In general, the GAO was critical of HCFA’s lax oversight of state managed care projects and noted that the federal agency "recognized its need to oversee mental health carveouts more systematically." When this tighter review occurs, California runs the risk of federal sanctions or even defunding if it fails to modify its own monitoring program to adopt the measures identified by the GAO as desirable, including:

a.       taking action and imposing sanctions when annual state oversight reviews reveal that plans are not in compliance;

b.      requiring each county plan to have an annual external quality review by a peer-review organization;

c.       setting minimum county standards for discharge and aftercare services and compiling quantitative data on county performance including involuntary admission rates and other measures in the MHSIP Consumer-Oriented Mental Health Report Card;

d.      using its contracting authority to require county plans to provide a specified range of the rehabilitative services that consumers request.


Endnotes

[1] The full report is available from the GAO website, www.gao.gov, or by calling Protection and Advocacy, Inc. at 213-427-8747.

[2] In California, the Medicaid program is known as Medi-Cal. Under California’s managed care demonstration project, county operated mental health plans authorize specialty mental health services for Medi-Cal beneficiaries who meet certain eligibility criteria. Medi-Cal recipients are limited to the single managed care plan in their county and may obtain services only from the plan’s network of contract providers.

[3] Callahan and Yamamoto, I.D.E.A. Consulting, California’s Medi-Cal Mental Heath Delivery System - Independent Assessment of HCFA 1915b Waiver, August 1999.

[4] There is a national consensus on appropriate performance measures which stems from the 1997 Santa Fe Summit convened by the American College of Mental Health Administration, in which many California officials participated. The report produced by the Santa Fe Summit, Preserving Quality and Value in the Managed Care Equation, contains a core set of indicators and values and a comparison of different measures with common items identified.

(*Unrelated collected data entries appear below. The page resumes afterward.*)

-- ==== Sys2Proof/Machine/Events.lean ====
section
/-!
DEFINITION. Event objects (R331, R333, R334): updates, armed dependants that fire or fail, and what a failing dependant
does to its node (R338); updates on their way to an event of this or another package (R335); EVENT_UPDATE.
-/

namespace Sys2Proof.Machine

open Sys2Proof

def State.eventObj (s : State) (k : Nat) : EventObj := fget EventObj.start s.events k
def State.setEvent (s : State) (k : Nat) (e : EventObj) : State := { s with events := fput s.events k e }

/-- An update of the event a handle names is sent: to this package's object, or to its package (R335). Signals of the
Orrery, of supervisor cores and of the host carry no serial. -/
def State.postEvent (s : State) (hd : Word) (op : ROp) (keep : Bool) : State :=
  if hd = 0 then s
  else if hdlPkg hd = s.pkgId then
    if s.eventLive hd then { s with updates := s.updates ++ [{ idx := hdlIdx hd, gen := hdlGen hd, op := op, keep := keep }] } else s
  else s.sendPacket (hdlPkg hd) (.request
    { s.reqOf (.orr 0) (hdlPkg hd) 4 (2 ^ 60 + hdlIdx hd) op (hd.setWidth 128) (if keep then 1 else 0) none 0 with id := 0, ct := none })

/-- The status word after a signal (R334): STATE rises to the signal's state, and CAUSE is written when it rises. -/
def raiseStatus (old : Word) (st : BitVec 2) (cause : BitVec 56) : Word :=
  if (old.extractLsb' 0 2).toNat < st.toNat then cause ++ (0 : BitVec 6) ++ st else old

/-! ## Nodes of a running instance -/

/-- The running instance of a graph (R339: at most one). -/
def State.runOf (s : State) (g : Nat) : Option RunInst := s.running.find? (fun r => r.inst.graph == g)
def State.modRun (s : State) (g : Nat) (f : RunInst → RunInst) : State :=
  { s with running := s.running.map (fun r => if r.inst.graph = g then f r else r) }
def RunInst.node (r : RunInst) (n : Nat) : NodeRun := fget NodeRun.start r.nodes n
def State.modNode (s : State) (g n : Nat) (f : NodeRun → NodeRun) : State :=
  s.modRun g (fun r => { r with nodes := fput r.nodes n (f (r.node n)) })

/-- A node of a registered graph. -/
def State.gnode (s : State) (g n : Nat) : Option GNode := (s.graph g).nodes[n]?

/-- The remaining dependants of a node are disarmed, and those still to be armed on events of other packages given up. -/
def State.disarm (s : State) (g n : Nat) : State :=
  let keep := fun (d : Dependant) => !(decide (d.graph = g) && decide (d.node = n))
  { s with events := s.events.map (fun ke => (ke.1, { ke.2 with deps := ke.2.deps.filter keep })),
           peerDeps := s.peerDeps.filter (fun p => keep p.2),
           routs := s.routs.filter (fun o => !(decide (o.owner = .orr (4096 * g + n)) && (match o.dest with | .eventInfo _ => true | _ => false))) }

/-- A node fails (R338): it does not run, its DONE event takes the cancel form with its count unchanged, the instance is
marked cancelled. -/
def State.failNode (s : State) (g n : Nat) : State :=
  match s.runOf g with
  | none => s
  | some r =>
    let st := (r.node n).st
    if st = .failed ∨ st = .done then s
    else
      let s := (s.disarm g n).modRun g (fun r => { r with cancelled := true, nodes := fput r.nodes n { r.node n with st := .failed } })
      match s.gnode g n with
      | some x => s.postEvent x.done (.evSet 0 true) true
      | none => s

/-- DEPENDANT_FIRE (R333): the in-edge has fired. -/
def State.fireDep (s : State) (d : Dependant) : State :=
  s.modNode d.graph d.node (fun x => { x with fired := x.fired ||| ((1 : BitVec 4) <<< d.edge) })

/-- Every armed dependant is evaluated against a count (R333): those that reach their threshold fire and are disarmed. -/
def evalDeps (count : Word) (ds : List Dependant) : List Dependant × List Dependant :=
  (ds.filter (fun d => decide ((count - d.base).toNat < d.threshold.toNat)),
   ds.filter (fun d => !decide ((count - d.base).toNat < d.threshold.toNat)))

/-- R334: an update is applied to an event object, and its dependants evaluated. -/
def State.applyUpdate (s : State) (k : Nat) (op : ROp) (keep : Bool) : State :=
  let e := s.eventObj k
  if !e.live then s
  else match op with
    | .evSignal n st cause =>
      let c := e.count + n
      let (left, fired) := evalDeps c e.deps
      fired.foldl State.fireDep (s.setEvent k { e with count := c, status := raiseStatus e.status st cause, deps := left })
    | .evSet v false =>
      let (left, fired) := evalDeps v (e.deps.map (fun d => { d with base := 0 }))
      fired.foldl State.fireDep (s.setEvent k { e with count := v, status := 0, deps := left })
    | .evSet v true =>
      let c := if keep then e.count else v
      e.deps.foldl (fun s d => s.failNode d.graph d.node) (s.setEvent k { e with count := c, status := 3, deps := [] })
    | _ => s

/-- EVENT_UPDATE (R334): the k-th update on its way reaches its event object; one for an event destroyed meanwhile finds none (R331). -/
def execEventUpdate (k : Nat) (s : State) : Out :=
  match s.updates[k]? with
  | none => .next s
  | some u =>
    let s := { s with updates := s.updates.eraseIdx k }
    if (s.eventObj u.idx).gen = u.gen then .next (s.applyUpdate u.idx u.op u.keep) else .next s

/-- Dependants on another package's event are evaluated against a count that it sent. A count older than the arming, which lies below base, fires none (DEDUCED,
log entry 54: fewer than 2^63 signals fall between arming and firing, R333). -/
def evalPeer (count : Word) (ds : List Dependant) : List Dependant × List Dependant :=
  let fires := fun (d : Dependant) => decide (d.threshold.toNat ≤ (count - d.base).toNat) && decide ((count - d.base).toNat < 2 ^ 63)
  (ds.filter (fun d => !fires d), ds.filter fires)

/-- A new count of another package's event has come over the fabric, its reset, or its cancel: what this package sees of it, and its
dependants here (R333, R334). -/
def State.peerCount (s : State) (hd count status : Word) (set cancel : Bool) : State :=
  let mine := (s.peerDeps.filter (fun p => p.1 == hd)).map (·.2)
  let (left, fired) := if cancel then ([], [])
    else if set then evalDeps count (mine.map (fun d => { d with base := 0 })) else evalPeer count mine
  let s := { s.seePeer hd count status with
    peerDeps := s.peerDeps.filter (fun p => p.1 != hd) ++ left.map (fun d => (hd, d)) }
  if cancel then mine.foldl (fun s d => s.failNode d.graph d.node) s else fired.foldl State.fireDep s

/-- The answer of another package to the arming of a node's in-edges on its event (R333, R338): they arm with base the count there, or the node fails. -/
def State.armPeer (s : State) (k : Nat) (hd : Word) (answer : Option (BitVec 128)) : State :=
  let g := k / 4096
  let n := k % 4096
  match answer, s.gnode g n with
  | some a, some x =>
    let c : Word := a.setWidth 64
    let es := (List.range x.nin).filter (fun e => (x.edges.getD e (0, 0)).1 == hd)
    { s.seePeer hd c ((a >>> 64).setWidth 64) with
      peerDeps := s.peerDeps ++ es.map (fun e => (hd, { graph := g, node := n, edge := e, threshold := (x.edges.getD e (0, 0)).2, base := c })) }
  | _, _ => s.failNode g n

end Sys2Proof.Machine
end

[5] See, California Mental health Planning Council, Draft Chapter from the Master Plan Update on System Oversight and Quality Improvement, Sept, 22, 1999.

[6] SAMHSA is the Substance Abuse and Mental Health Services Administration of the United States Department of Health and Human Services.

[7] See, e.g. Barton, "Psychosocial Rehabilitation Services in Community Support Systems: A Review of Outcomes and Policy Recommendations," Psychiatric Services, April 1999, Vol. 50, No. 4 (summarizing research studies).

[8] The fact that all covered Medi-Cal services are not available through every county mental health plan also suggests that services are not available on a state-wide basis, as required by federal Medicaid law.

[9] Transportation is covered as a case management service and is recommended for inclusion in managed care contracts in a recent SAMHSA technical assistance manual, Partners in Panning: Consumers’ Role in Contracting for Public-Sector Managed Mental Health and Addiction Services, April 1998, at 37.